For parts (a) through (c), indicate which of i. through iv. is correct. Justify your answer.
(a) The lasso, relative to least squares, is:
i. More flexible and hence will give improved prediction accuracy when its increase in bias is less than its decrease in variance.
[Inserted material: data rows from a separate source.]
-- ==== Sys2Proof/Certificates/Slice0/Obligations.lean ====
section
/-! DEFINITION. The statements for the provers. Each docstring names the rules of spec/ it formalises; a value or behaviour that the model
chose names its log entry. -/

open Sys2Proof Sys2Proof.Machine

/-! ## Integer words (R75-R84) -/

/-- R75: the sixteen words of majors 0x01 and 0x02 complete, and vD[L] := f(vA[L], vB[L]) is their one result, for every register and every
value; a source that is also the destination is read before it is written. R76: IMINN, IMAXN, POPC, CLZ, BREV, BFX, BFI and PRMT complete
with the value of their pseudocode; CLZ counts the shifts that leave nothing, which is 32 for 0. -/
def Obligations.VectorIntegerResults : Prop :=
  (∀ (s : State) (c : Cursor) (d a b : BitVec 7),
      let A (i : Nat) : Word := (s.grp c.grp).v a.toNat i
      let B (i : Nat) : Word := (s.grp c.grp).v b.toNat i
      let gives (i : Instr) (f : Nat → Word) : Prop := Ready s c i → Gives i s c [vecRes c d.toNat f]
      gives (.iadd d a b) (fun i => A i + B i) ∧
      gives (.isub d a b) (fun i => A i - B i) ∧
      gives (.imul d a b) (fun i => A i * B i) ∧
      gives (.imulh d a b) (fun i => ((A i).signExtend 64 * (B i).signExtend 64).extractLsb' 32 32) ∧
      gives (.imulhn d a b) (fun i => ((A i).setWidth 64 * (B i).setWidth 64).extractLsb' 32 32) ∧
      gives (.imin d a b) (fun i => if (A i).toInt ≤ (B i).toInt then A i else B i) ∧
      gives (.imax d a b) (fun i => if (A i).toInt ≤ (B i).toInt then B i else A i) ∧
      gives (.iabsd d a b) (fun i => BitVec.ofNat 32 ((A i).toInt - (B i).toInt).natAbs) ∧
      gives (.and d a b) (fun i => A i &&& B i) ∧
      gives (.or d a b) (fun i => A i ||| B i) ∧
      gives (.xor d a b) (fun i => A i ^^^ B i) ∧
      gives (.andn d a b) (fun i => A i &&& ~~~(B i)) ∧
      gives (.shl d a b) (fun i => A i <<< (B i &&& 31)) ∧
      gives (.shr d a b) (fun i => A i >>> (B i &&& 31)) ∧
      gives (.sar d a b) (fun i => (A i).sshiftRight (B i &&& 31).toNat) ∧
      gives (.rotl d a b) (fun i => (A i).rotateLeft (B i &&& 31).toNat)) ∧
  (∀ (s : State) (c : Cursor) (d a b : BitVec 7),
      let A (i : Nat) : Word := (s.grp c.grp).v a.toNat i
      let B (i : Nat) : Word := (s.grp c.grp).v b.toNat i
      let D (i : Nat) : Word := (s.grp c.grp).v d.toNat i
      let pos (i : Nat) : Nat := ((B i).extractLsb' 0 5).toNat
      let w (i : Nat) : Nat := min ((B i).extractLsb' 8 6).toNat (min 32 (32 - pos i))
      let ones (i : Nat) : Word := BitVec.ofNat 32 (2 ^ w i - 1)
      let byte (i k : Nat) : BitVec 8 :=
        let n : BitVec 4 := (B i).extractLsb' (4 * k) 4
        let x : BitVec 8 := (A i).extractLsb' (8 * (n.toNat % 4)) 8
        if n.getLsbD 2 then 0 else if n.getLsbD 3 then (if x.msb then 0xFF else 0) else x
      let gives (i : Instr) (f : Nat → Word) : Prop := Ready s c i → Gives i s c [vecRes c d.toNat f]
      gives (.iminn d a b) (fun i => if (A i).toNat ≤ (B i).toNat then A i else B i) ∧
      gives (.imaxn d a b) (fun i => if (A i).toNat ≤ (B i).toNat then B i else A i) ∧
      gives (.popc d a) (fun i => BitVec.ofNat 32 ((List.range 32).countP fun k => (A i).getLsbD k)) ∧
      gives (.clz d a) (fun i => BitVec.ofNat 32 ((List.range 32).countP fun k => A i >>> k == 0)) ∧
      gives (.brev d a) (fun i => (A i).reverse) ∧
      gives (.bfx d a b) (fun i => A i >>> pos i &&& ones i) ∧
      gives (.bfi d a b) (fun i => D i &&& ~~~(ones i <<< pos i) ||| A i <<< pos i &&& ones i <<< pos i) ∧
      gives (.prmt d a b) (fun i => byte i 3 ++ byte i 2 ++ byte i 1 ++ byte i 0))

/-- R77, R36, R45: the immediate forms complete with vD[L] := f(vA[L], imm), where imm is the sign-extended field, or V24 of a LIT before it
and the field as its low byte. R77, R82: an immediate shift whose immediate is not 0 to 31 does not execute: the check of R43 names ILLOP,
cause 0. -/
def Obligations.VectorImmediateResults : Prop :=
  (∀ (s : State) (c : Cursor) (d a : BitVec 7) (k : BitVec 8),
      let A (i : Nat) : Word := (s.grp c.grp).v a.toNat i
      let imm : Word := match c.lit with | none => k.signExtend 32 | some v => v ++ k
      let gives (i : Instr) (f : Nat → Word) : Prop := Ready s c i → Gives i s c [vecRes c d.toNat f]
      gives (.iaddi d a k) (fun i => A i + imm) ∧
      gives (.andi d a k) (fun i => A i &&& imm) ∧
      gives (.ori d a k) (fun i => A i ||| imm) ∧
      gives (.xori d a k) (fun i => A i ^^^ imm) ∧
      gives (.shli d a k) (fun i => A i <<< imm) ∧
      gives (.shri d a k) (fun i => A i >>> imm) ∧
      gives (.sari d a k) (fun i => (A i).sshiftRight imm.toNat) ∧
      gives (.imuli d a k) (fun i => A i * imm)) ∧
  (∀ (s : State) (g : Nat) (b : Bool) (lit : Option (BitVec 24)) (raw : Word) (d a : BitVec 7) (k : BitVec 8),
      let imm : Word := match lit with | none => k.signExtend 32 | some v => v ++ k
      31 < imm.toNat →
        s.issueCause g b lit raw (.shli d a k) = some (0, raw) ∧ s.issueCause g b lit raw (.shri d a k) = some (0, raw) ∧
        s.issueCause g b lit raw (.sari d a k) = some (0, raw) ∧ s.issueCause g b lit raw (.sshli d a k) = some (0, raw))

/-- R78, R79: ICMP completes with the triple whose bit L, for each active lane L, is the condition, and whose other bits are 0; SEL takes
vA[L] where bit L of qC is 1, else vB[L]; SCMP (R82) writes 1 or 0. -/
def Obligations.CompareAndSelectResults : Prop :=
  ∀ (s : State) (c : Cursor),
    let test (k : Cond) (x y : Word) : Bool :=
      match k with
      | .eq => decide (x = y) | .ne => decide (x ≠ y) | .lt => decide (x.toInt < y.toInt) | .le => decide (x.toInt ≤ y.toInt)
      | .ltn => decide (x.toNat < y.toNat) | .len => decide (x.toNat ≤ y.toNat)
      | .tstz => decide (x &&& y = 0) | .tstnz => decide (x &&& y ≠ 0)
    let V (n : BitVec 7) (i : Nat) : Word := (s.grp c.grp).v n.toNat i
    (∀ (d : BitVec 7) (a b : BitVec 7) (k : Cond), Ready s c (.icmp d a b k) →
      ∃ m : Mask, (∀ i < 96, m.getLsbD i = (c.lanes.getLsbD i && test k (V a i) (V b i))) ∧
        Gives (.icmp d a b k) s c (tripleRes c d.toNat m)) ∧
    (∀ (d a b q : BitVec 6), Ready s c (.sel d a b q) →
      Gives (.sel d a b q) s c [vecRes c d.toNat fun i =>
        if ((s.grp c.grp).q c.slotB q.toNat).getLsbD i then (s.grp c.grp).v a.toNat i else (s.grp c.grp).v b.toNat i]) ∧
    (∀ (d a b : BitVec 7) (k : Cond), Ready s c (.scmp d a b k) →
      Gives (.scmp d a b k) s c [scaRes c d.toNat
        (if test k ((s.grp c.grp).sc c.slotB a.toNat) ((s.grp c.grp).sc c.slotB b.toNat) then 1 else 0)])
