/-! ## modSlot -/

@[simp] theorem State.modSlot_agenda (s : State) (g : Nat) (b : Bool) (f : Slot → Slot) : (s.modSlot g b f).agenda = s.agenda := rfl
@[simp] theorem State.modSlot_free (s : State) (g : Nat) (b : Bool) (f : Slot → Slot) : (s.modSlot g b f).free = s.free := rfl
@[simp] theorem State.modSlot_cursor (s : State) (g : Nat) (b : Bool) (f : Slot → Slot) : (s.modSlot g b f).cursor = s.cursor := rfl
@[simp] theorem State.modSlot_issued (s : State) (g : Nat) (b : Bool) (f : Slot → Slot) : (s.modSlot g b f).issued = s.issued := rfl
@[simp] theorem State.modSlot_nextId (s : State) (g : Nat) (b : Bool) (f : Slot → Slot) : (s.modSlot g b f).nextId = s.nextId := rfl
@[simp] theorem State.modSlot_cycles (s : State) (g : Nat) (b : Bool) (f : Slot → Slot) : (s.modSlot g b f).cycles = s.cycles := rfl
@[simp] theorem State.modSlot_wgs (s : State) (g : Nat) (b : Bool) (f : Slot → Slot) : (s.modSlot g b f).wgs = s.wgs := rfl
@[simp] theorem State.modSlot_cores (s : State) (g : Nat) (b : Bool) (f : Slot → Slot) : (s.modSlot g b f).cores = s.cores := rfl
@[simp] theorem State.modSlot_clusters (s : State) (g : Nat) (b : Bool) (f : Slot → Slot) : (s.modSlot g b f).clusters = s.clusters := rfl
@[simp] theorem State.modSlot_ctxs (s : State) (g : Nat) (b : Bool) (f : Slot → Slot) : (s.modSlot g b f).ctxs = s.ctxs := rfl
@[simp] theorem State.modSlot_reqs (s : State) (g : Nat) (b : Bool) (f : Slot → Slot) : (s.modSlot g b f).reqs = s.reqs := rfl
@[simp] theorem State.modSlot_arrived (s : State) (g : Nat) (b : Bool) (f : Slot → Slot) : (s.modSlot g b f).arrived = s.arrived := rfl
@[simp] theorem State.modSlot_resps (s : State) (g : Nat) (b : Bool) (f : Slot → Slot) : (s.modSlot g b f).resps = s.resps := rfl
@[simp] theorem State.modSlot_watches (s : State) (g : Nat) (b : Bool) (f : Slot → Slot) : (s.modSlot g b f).watches = s.watches := rfl
@[simp] theorem State.modSlot_mem (s : State) (g : Nat) (b : Bool) (f : Slot → Slot) : (s.modSlot g b f).mem = s.mem := rfl
@[simp] theorem State.modSlot_llc (s : State) (g : Nat) (b : Bool) (f : Slot → Slot) : (s.modSlot g b f).llc = s.llc := rfl
@[simp] theorem State.modSlot_poison (s : State) (g : Nat) (b : Bool) (f : Slot → Slot) : (s.modSlot g b f).poison = s.poison := rfl
@[simp] theorem State.modSlot_failed (s : State) (g : Nat) (b : Bool) (f : Slot → Slot) : (s.modSlot g b f).failed = s.failed := rfl
@[simp] theorem State.modSlot_corrected (s : State) (g : Nat) (b : Bool) (f : Slot → Slot) : (s.modSlot g b f).corrected = s.corrected := rfl
@[simp] theorem State.modSlot_frames (s : State) (g : Nat) (b : Bool) (f : Slot → Slot) : (s.modSlot g b f).frames = s.frames := rfl
@[simp] theorem State.modSlot_hbmSpared (s : State) (g : Nat) (b : Bool) (f : Slot → Slot) : (s.modSlot g b f).hbmSpared = s.hbmSpared := rfl
@[simp] theorem State.modSlot_chip (s : State) (g : Nat) (b : Bool) (f : Slot → Slot) : (s.modSlot g b f).chip = s.chip := rfl
@[simp] theorem State.modSlot_planes (s : State) (g : Nat) (b : Bool) (f : Slot → Slot) : (s.modSlot g b f).planes = s.planes := rfl
@[simp] theorem State.modSlot_links (s : State) (g : Nat) (b : Bool) (f : Slot → Slot) : (s.modSlot g b f).links = s.links := rfl
@[simp] theorem State.modSlot_allow (s : State) (g : Nat) (b : Bool) (f : Slot → Slot) : (s.modSlot g b f).allow = s.allow := rfl
@[simp] theorem State.modSlot_ranges (s : State) (g : Nat) (b : Bool) (f : Slot → Slot) : (s.modSlot g b f).ranges = s.ranges := rfl
@[simp] theorem State.modSlot_mcr (s : State) (g : Nat) (b : Bool) (f : Slot → Slot) : (s.modSlot g b f).mcr = s.mcr := rfl
@[simp] theorem State.modSlot_members (s : State) (g : Nat) (b : Bool) (f : Slot → Slot) : (s.modSlot g b f).members = s.members := rfl
@[simp] theorem State.modSlot_sendSeq (s : State) (g : Nat) (b : Bool) (f : Slot → Slot) : (s.modSlot g b f).sendSeq = s.sendSeq := rfl
@[simp] theorem State.modSlot_recvSeq (s : State) (g : Nat) (b : Bool) (f : Slot → Slot) : (s.modSlot g b f).recvSeq = s.recvSeq := rfl
@[simp] theorem State.modSlot_rcache (s : State) (g : Nat) (b : Bool) (f : Slot → Slot) : (s.modSlot g b f).rcache = s.rcache := rfl
@[simp] theorem State.modSlot_pkts (s : State) (g : Nat) (b : Bool) (f : Slot → Slot) : (s.modSlot g b f).pkts = s.pkts := rfl
@[simp] theorem State.modSlot_tcs (s : State) (g : Nat) (b : Bool) (f : Slot → Slot) : (s.modSlot g b f).tcs = s.tcs := rfl
@[simp] theorem State.modSlot_replies (s : State) (g : Nat) (b : Bool) (f : Slot → Slot) : (s.modSlot g b f).replies = s.replies := rfl
@[simp] theorem State.modSlot_unrouted (s : State) (g : Nat) (b : Bool) (f : Slot → Slot) : (s.modSlot g b f).unrouted = s.unrouted := rfl
@[simp] theorem State.modSlot_routes (s : State) (g : Nat) (b : Bool) (f : Slot → Slot) : (s.modSlot g b f).routes = s.routes := rfl
@[simp] theorem State.modSlot_boot (s : State) (g : Nat) (b : Bool) (f : Slot → Slot) : (s.modSlot g b f).boot = s.boot := rfl
@[simp] theorem State.modSlot_bootHalted (s : State) (g : Nat) (b : Bool) (f : Slot → Slot) : (s.modSlot g b f).bootHalted = s.bootHalted := rfl
@[simp] theorem State.modSlot_meas (s : State) (g : Nat) (b : Bool) (f : Slot → Slot) : (s.modSlot g b f).meas = s.meas := rfl
@[simp] theorem State.modSlot_policy (s : State) (g : Nat) (b : Bool) (f : Slot → Slot) : (s.modSlot g b f).policy = s.policy := rfl
@[simp] theorem State.modSlot_memEncrypt (s : State) (g : Nat) (b : Bool) (f : Slot → Slot) : (s.modSlot g b f).memEncrypt = s.memEncrypt := rfl
@[simp] theorem State.modSlot_spare (s : State) (g : Nat) (b : Bool) (f : Slot → Slot) : (s.modSlot g b f).spare = s.spare := rfl
@[simp] theorem State.modSlot_replaced (s : State) (g : Nat) (b : Bool) (f : Slot → Slot) : (s.modSlot g b f).replaced = s.replaced := rfl
@[simp] theorem State.modSlot_lost (s : State) (g : Nat) (b : Bool) (f : Slot → Slot) : (s.modSlot g b f).lost = s.lost := rfl
@[simp] theorem State.modSlot_signIndex (s : State) (g : Nat) (b : Bool) (f : Slot → Slot) : (s.modSlot g b f).signIndex = s.signIndex := rfl
@[simp] theorem State.modSlot_spdm (s : State) (g : Nat) (b : Bool) (f : Slot → Slot) : (s.modSlot g b f).spdm = s.spdm := rfl
@[simp] theorem State.modSlot_alarm (s : State) (g : Nat) (b : Bool) (f : Slot → Slot) : (s.modSlot g b f).alarm = s.alarm := rfl
@[simp] theorem State.modSlot_pufRefused (s : State) (g : Nat) (b : Bool) (f : Slot → Slot) : (s.modSlot g b f).pufRefused = s.pufRefused := rfl
@[simp] theorem State.modSlot_secrets (s : State) (g : Nat) (b : Bool) (f : Slot → Slot) : (s.modSlot g b f).secrets = s.secrets := rfl
@[simp] theorem State.modSlot_stopped (s : State) (g : Nat) (b : Bool) (f : Slot → Slot) : (s.modSlot g b f).stopped = s.stopped := rfl
@[simp] theorem State.modSlot_volts (s : State) (g : Nat) (b : Bool) (f : Slot → Slot) : (s.modSlot g b f).volts = s.volts := rfl
@[simp] theorem State.modSlot_services (s : State) (g : Nat) (b : Bool) (f : Slot → Slot) : (s.modSlot g b f).services = s.services := rfl
@[simp] theorem State.modSlot_svcDown (s : State) (g : Nat) (b : Bool) (f : Slot → Slot) : (s.modSlot g b f).svcDown = s.svcDown := rfl
@[simp] theorem State.modSlot_linkUp (s : State) (g : Nat) (b : Bool) (f : Slot → Slot) : (s.modSlot g b f).linkUp = s.linkUp := rfl
@[simp] theorem State.modSlot_msixTab (s : State) (g : Nat) (b : Bool) (f : Slot → Slot) : (s.modSlot g b f).msixTab = s.msixTab := rfl
@[simp] theorem State.modSlot_msixPend (s : State) (g : Nat) (b : Bool) (f : Slot → Slot) : (s.modSlot g b f).msixPend = s.msixPend := rfl
@[simp] theorem State.modSlot_msixSent (s : State) (g : Nat) (b : Bool) (f : Slot → Slot) : (s.modSlot g b f).msixSent = s.msixSent := rfl
@[simp] theorem State.modSlot_apw (s : State) (g : Nat) (b : Bool) (f : Slot → Slot) : (s.modSlot g b f).apw = s.apw := rfl
@[simp] theorem State.modSlot_srq (s : State) (g : Nat) (b : Bool) (f : Slot → Slot) : (s.modSlot g b f).srq = s.srq := rfl
@[simp] theorem State.modSlot_hostResp (s : State) (g : Nat) (b : Bool) (f : Slot → Slot) : (s.modSlot g b f).hostResp = s.hostResp := rfl
@[simp] theorem State.modSlot_evict (s : State) (g : Nat) (b : Bool) (f : Slot → Slot) : (s.modSlot g b f).evict = s.evict := rfl
@[simp] theorem State.modSlot_latchOk (s : State) (g : Nat) (b : Bool) (f : Slot → Slot) : (s.modSlot g b f).latchOk = s.latchOk := rfl
@[simp] theorem State.modSlot_evNeighbour (s : State) (g : Nat) (b : Bool) (f : Slot → Slot) : (s.modSlot g b f).evNeighbour = s.evNeighbour := rfl
@[simp] theorem State.modSlot_evStandby (s : State) (g : Nat) (b : Bool) (f : Slot → Slot) : (s.modSlot g b f).evStandby = s.evStandby := rfl
@[simp] theorem State.modSlot_eeprom (s : State) (g : Nat) (b : Bool) (f : Slot → Slot) : (s.modSlot g b f).eeprom = s.eeprom := rfl
@[simp] theorem State.modSlot_eepromOut (s : State) (g : Nat) (b : Bool) (f : Slot → Slot) : (s.modSlot g b f).eepromOut = s.eepromOut := rfl
@[simp] theorem State.modSlot_mgmt (s : State) (g : Nat) (b : Bool) (f : Slot → Slot) : (s.modSlot g b f).mgmt = s.mgmt := rfl
@[simp] theorem State.modSlot_lanesSpared (s : State) (g : Nat) (b : Bool) (f : Slot → Slot) : (s.modSlot g b f).lanesSpared = s.lanesSpared := rfl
ii. More flexible and hence will give improved prediction accuracy when its increase in variance is less than its decrease in bias.
iii. Less flexible and hence will give improved prediction accuracy when its increase in bias is less than its decrease in variance.
iv. Less flexible and hence will give improved prediction accuracy when its increase in variance is less than its decrease in bias.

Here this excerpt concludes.